| WORK ORDER |
Extract precisely the lines of the entries below, from the first line through the line containing "on (R222). -/".

________________________

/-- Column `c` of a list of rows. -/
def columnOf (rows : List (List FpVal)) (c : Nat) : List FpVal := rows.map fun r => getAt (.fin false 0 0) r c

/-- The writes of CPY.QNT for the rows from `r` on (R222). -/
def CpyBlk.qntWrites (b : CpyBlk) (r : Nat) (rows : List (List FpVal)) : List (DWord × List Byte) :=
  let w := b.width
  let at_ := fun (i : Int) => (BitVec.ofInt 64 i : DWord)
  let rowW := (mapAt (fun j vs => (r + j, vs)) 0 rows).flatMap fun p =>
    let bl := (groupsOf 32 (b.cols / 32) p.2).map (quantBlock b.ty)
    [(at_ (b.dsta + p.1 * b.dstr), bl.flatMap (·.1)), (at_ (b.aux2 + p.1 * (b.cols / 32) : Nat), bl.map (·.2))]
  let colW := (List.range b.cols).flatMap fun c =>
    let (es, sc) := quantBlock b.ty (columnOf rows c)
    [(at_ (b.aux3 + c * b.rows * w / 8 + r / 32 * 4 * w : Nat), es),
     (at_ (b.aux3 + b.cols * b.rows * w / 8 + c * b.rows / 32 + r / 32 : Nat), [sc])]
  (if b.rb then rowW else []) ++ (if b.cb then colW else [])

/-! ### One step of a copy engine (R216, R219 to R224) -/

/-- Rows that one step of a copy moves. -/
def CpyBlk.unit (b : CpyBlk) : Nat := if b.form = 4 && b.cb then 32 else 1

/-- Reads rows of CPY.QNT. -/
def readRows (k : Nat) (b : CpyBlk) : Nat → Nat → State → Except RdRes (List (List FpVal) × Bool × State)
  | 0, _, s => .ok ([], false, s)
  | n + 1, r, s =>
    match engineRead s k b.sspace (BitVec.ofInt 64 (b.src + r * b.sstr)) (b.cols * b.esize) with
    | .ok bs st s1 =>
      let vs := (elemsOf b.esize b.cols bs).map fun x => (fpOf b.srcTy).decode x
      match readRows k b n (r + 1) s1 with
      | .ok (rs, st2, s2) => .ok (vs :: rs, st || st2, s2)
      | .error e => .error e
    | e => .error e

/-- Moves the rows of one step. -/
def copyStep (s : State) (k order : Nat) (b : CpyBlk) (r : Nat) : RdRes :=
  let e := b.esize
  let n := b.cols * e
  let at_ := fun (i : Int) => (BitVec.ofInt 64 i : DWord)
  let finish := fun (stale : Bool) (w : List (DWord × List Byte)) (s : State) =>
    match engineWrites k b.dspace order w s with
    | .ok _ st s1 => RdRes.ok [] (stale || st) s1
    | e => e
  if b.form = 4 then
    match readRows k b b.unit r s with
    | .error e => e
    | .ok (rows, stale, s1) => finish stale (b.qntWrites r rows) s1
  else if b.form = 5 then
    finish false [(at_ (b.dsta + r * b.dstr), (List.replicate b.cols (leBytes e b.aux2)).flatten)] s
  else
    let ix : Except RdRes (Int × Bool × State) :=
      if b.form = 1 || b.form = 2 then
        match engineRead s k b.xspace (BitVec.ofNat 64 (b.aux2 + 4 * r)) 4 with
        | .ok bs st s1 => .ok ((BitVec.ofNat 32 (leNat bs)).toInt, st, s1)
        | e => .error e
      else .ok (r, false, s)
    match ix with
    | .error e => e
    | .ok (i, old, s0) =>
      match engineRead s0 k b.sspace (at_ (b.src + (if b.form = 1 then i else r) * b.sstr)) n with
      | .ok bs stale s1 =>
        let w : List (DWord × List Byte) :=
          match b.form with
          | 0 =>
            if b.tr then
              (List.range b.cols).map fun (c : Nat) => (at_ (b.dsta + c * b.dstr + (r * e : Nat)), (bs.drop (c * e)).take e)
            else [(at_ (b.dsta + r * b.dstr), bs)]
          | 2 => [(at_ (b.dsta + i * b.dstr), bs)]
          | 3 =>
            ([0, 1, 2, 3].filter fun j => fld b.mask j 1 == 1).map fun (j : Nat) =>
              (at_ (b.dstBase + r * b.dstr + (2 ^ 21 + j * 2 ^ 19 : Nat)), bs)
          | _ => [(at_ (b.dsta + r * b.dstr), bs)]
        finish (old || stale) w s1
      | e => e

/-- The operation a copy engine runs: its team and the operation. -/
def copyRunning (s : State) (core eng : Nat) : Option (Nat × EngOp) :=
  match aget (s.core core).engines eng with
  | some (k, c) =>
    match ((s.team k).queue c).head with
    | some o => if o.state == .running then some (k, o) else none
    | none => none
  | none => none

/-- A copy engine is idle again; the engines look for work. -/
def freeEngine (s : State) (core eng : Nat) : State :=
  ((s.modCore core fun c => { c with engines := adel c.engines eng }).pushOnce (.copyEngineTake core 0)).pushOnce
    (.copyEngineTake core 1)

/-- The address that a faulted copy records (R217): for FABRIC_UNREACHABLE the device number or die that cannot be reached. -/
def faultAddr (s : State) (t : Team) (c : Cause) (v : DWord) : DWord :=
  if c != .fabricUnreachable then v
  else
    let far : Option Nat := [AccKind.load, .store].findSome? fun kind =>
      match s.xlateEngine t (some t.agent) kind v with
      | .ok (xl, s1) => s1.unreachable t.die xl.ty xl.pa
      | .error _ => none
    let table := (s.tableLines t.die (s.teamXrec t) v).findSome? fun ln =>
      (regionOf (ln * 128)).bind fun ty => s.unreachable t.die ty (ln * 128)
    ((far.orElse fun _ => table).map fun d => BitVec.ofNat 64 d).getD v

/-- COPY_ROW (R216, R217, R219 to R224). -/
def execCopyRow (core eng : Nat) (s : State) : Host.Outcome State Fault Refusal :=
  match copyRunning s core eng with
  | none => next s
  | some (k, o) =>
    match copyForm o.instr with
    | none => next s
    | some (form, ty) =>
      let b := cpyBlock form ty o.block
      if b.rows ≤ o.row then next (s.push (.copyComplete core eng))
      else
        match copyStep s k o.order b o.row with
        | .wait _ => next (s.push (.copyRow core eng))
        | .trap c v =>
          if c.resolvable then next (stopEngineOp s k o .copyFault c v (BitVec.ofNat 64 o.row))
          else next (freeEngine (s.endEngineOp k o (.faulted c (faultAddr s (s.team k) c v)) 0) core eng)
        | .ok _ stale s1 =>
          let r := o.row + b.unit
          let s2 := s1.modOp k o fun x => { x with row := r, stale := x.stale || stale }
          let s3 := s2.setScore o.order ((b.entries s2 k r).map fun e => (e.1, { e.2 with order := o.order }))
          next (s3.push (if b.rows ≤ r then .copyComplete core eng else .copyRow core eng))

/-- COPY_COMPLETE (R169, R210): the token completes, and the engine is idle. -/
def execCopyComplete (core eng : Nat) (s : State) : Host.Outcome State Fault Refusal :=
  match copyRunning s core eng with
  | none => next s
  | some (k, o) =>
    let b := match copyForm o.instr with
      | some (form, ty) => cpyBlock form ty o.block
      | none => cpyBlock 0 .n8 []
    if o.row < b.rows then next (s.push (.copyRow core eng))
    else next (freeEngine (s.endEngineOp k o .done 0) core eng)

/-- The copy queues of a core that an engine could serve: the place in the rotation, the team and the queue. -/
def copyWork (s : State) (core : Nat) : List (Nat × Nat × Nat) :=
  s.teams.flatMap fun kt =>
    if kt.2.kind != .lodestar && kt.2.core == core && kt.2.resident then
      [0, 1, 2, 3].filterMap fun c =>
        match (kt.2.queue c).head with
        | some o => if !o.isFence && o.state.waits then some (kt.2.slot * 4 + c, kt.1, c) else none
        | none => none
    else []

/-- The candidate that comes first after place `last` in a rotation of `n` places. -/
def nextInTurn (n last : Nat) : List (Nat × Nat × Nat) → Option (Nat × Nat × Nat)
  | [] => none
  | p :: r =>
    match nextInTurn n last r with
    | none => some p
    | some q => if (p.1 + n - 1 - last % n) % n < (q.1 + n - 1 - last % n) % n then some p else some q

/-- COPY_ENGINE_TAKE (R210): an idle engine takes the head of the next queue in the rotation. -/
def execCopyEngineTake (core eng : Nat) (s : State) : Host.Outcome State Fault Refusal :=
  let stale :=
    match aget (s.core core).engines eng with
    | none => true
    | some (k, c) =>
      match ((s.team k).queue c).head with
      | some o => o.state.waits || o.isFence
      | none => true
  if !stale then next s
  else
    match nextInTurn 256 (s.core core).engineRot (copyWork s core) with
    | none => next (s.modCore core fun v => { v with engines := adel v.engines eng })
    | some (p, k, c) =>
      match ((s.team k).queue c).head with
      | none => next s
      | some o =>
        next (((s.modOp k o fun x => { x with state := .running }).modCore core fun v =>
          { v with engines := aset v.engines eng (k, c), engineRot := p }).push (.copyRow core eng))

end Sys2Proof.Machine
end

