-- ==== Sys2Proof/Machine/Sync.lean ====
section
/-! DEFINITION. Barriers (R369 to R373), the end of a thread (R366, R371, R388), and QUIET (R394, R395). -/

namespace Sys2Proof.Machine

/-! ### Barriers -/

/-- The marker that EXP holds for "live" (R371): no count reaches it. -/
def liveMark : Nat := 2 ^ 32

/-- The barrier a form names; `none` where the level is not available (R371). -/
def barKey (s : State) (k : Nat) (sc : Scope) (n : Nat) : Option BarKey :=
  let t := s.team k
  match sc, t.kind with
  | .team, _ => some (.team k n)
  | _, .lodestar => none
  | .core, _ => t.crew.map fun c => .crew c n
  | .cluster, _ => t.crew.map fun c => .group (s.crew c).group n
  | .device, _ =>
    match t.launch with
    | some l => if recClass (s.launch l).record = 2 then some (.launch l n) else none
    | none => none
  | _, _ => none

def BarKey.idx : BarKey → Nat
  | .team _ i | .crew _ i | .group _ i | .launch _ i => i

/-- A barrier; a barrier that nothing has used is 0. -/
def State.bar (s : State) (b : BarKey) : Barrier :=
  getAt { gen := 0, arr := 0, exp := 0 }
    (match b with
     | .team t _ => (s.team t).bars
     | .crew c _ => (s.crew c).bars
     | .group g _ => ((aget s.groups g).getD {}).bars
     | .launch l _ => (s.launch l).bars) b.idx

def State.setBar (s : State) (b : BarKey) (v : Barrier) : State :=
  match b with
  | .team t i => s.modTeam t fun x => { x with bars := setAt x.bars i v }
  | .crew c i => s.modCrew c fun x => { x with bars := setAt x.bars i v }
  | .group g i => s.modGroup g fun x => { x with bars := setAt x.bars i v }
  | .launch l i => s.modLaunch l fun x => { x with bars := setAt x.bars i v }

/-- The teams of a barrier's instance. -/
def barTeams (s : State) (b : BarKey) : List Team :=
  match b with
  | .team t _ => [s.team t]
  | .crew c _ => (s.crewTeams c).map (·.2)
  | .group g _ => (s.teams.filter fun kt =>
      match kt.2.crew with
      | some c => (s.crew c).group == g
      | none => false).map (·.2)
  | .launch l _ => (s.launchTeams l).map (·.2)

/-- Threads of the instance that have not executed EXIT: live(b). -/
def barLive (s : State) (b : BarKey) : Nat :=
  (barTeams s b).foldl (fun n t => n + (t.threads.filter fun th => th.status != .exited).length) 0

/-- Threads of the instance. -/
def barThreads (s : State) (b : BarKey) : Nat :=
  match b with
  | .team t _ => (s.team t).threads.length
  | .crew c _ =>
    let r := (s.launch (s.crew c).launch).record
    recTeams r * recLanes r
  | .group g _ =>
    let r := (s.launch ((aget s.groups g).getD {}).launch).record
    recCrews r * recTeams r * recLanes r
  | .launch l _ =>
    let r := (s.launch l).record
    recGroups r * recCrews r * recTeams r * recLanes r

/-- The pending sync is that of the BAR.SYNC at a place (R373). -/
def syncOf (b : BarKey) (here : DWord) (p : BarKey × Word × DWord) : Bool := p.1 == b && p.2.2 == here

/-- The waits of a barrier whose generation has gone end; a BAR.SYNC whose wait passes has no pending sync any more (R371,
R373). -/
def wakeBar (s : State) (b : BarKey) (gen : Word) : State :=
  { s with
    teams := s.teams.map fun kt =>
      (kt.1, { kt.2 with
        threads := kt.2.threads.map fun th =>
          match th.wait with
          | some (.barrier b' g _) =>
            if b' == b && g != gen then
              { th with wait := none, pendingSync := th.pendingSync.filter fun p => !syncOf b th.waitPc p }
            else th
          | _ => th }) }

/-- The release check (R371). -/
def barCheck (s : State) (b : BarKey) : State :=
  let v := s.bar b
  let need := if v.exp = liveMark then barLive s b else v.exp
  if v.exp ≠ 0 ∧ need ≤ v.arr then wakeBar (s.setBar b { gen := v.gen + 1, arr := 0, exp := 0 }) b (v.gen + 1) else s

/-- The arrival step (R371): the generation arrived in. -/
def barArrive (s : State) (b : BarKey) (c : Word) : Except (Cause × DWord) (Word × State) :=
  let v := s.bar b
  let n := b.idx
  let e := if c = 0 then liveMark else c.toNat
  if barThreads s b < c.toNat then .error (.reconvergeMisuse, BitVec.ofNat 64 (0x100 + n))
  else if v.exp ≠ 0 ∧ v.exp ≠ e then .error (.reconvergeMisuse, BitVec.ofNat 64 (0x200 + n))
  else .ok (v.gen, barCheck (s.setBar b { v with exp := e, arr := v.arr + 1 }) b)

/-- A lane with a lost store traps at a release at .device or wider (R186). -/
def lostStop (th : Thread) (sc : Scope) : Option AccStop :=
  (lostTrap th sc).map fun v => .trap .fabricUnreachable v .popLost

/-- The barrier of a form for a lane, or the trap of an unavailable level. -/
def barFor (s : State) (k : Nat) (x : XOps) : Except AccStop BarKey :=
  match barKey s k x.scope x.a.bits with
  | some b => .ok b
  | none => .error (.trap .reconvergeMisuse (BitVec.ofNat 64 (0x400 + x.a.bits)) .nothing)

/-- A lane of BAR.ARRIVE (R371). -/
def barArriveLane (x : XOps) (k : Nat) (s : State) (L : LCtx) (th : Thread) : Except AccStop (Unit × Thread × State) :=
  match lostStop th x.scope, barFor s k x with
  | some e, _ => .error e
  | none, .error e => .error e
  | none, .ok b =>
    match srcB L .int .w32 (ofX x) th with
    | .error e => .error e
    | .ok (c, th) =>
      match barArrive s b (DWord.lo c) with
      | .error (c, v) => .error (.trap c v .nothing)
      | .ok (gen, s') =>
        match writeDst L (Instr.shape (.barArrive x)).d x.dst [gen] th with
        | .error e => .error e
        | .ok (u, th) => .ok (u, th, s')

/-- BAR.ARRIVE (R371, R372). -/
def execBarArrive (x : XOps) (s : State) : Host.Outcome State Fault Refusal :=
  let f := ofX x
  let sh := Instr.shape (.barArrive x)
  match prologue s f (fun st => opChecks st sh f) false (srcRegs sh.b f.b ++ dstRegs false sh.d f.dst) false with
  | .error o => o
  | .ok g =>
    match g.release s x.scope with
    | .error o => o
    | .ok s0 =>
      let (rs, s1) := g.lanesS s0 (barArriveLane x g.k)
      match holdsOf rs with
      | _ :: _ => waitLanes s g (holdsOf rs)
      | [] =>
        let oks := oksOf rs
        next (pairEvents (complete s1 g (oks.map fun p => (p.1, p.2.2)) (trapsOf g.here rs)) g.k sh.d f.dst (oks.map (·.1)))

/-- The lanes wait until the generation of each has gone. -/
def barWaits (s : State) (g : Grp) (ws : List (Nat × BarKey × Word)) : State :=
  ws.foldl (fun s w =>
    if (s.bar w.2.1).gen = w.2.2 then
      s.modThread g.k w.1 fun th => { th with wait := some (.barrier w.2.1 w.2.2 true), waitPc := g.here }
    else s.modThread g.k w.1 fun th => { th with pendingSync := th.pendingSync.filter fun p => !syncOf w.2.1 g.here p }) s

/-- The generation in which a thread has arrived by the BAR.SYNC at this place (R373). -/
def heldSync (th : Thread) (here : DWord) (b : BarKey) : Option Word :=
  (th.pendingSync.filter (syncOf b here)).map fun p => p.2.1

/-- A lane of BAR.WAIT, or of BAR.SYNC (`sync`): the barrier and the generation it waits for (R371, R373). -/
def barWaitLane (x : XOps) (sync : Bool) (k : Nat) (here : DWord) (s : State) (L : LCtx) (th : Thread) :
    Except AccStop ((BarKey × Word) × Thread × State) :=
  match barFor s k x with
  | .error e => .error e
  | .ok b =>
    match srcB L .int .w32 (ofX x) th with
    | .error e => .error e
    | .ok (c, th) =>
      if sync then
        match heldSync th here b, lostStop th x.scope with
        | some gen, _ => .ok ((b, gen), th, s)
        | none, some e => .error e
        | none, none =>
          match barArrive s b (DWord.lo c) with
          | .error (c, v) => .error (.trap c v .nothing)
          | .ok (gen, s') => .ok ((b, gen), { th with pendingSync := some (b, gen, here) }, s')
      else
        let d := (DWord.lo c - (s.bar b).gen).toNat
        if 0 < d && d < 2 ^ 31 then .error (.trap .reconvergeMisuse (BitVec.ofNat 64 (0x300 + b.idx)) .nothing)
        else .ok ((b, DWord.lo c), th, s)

________________________

| RESPONSE TO THE EXERCISE |
/-- Column `c` of a list of rows. -/
def columnOf (rows : List (List FpVal)) (c : Nat) : List FpVal := rows.map fun r => getAt (.fin false 0 0) r c

/-- The writes of CPY.QNT for the rows from `r` on (R222). -/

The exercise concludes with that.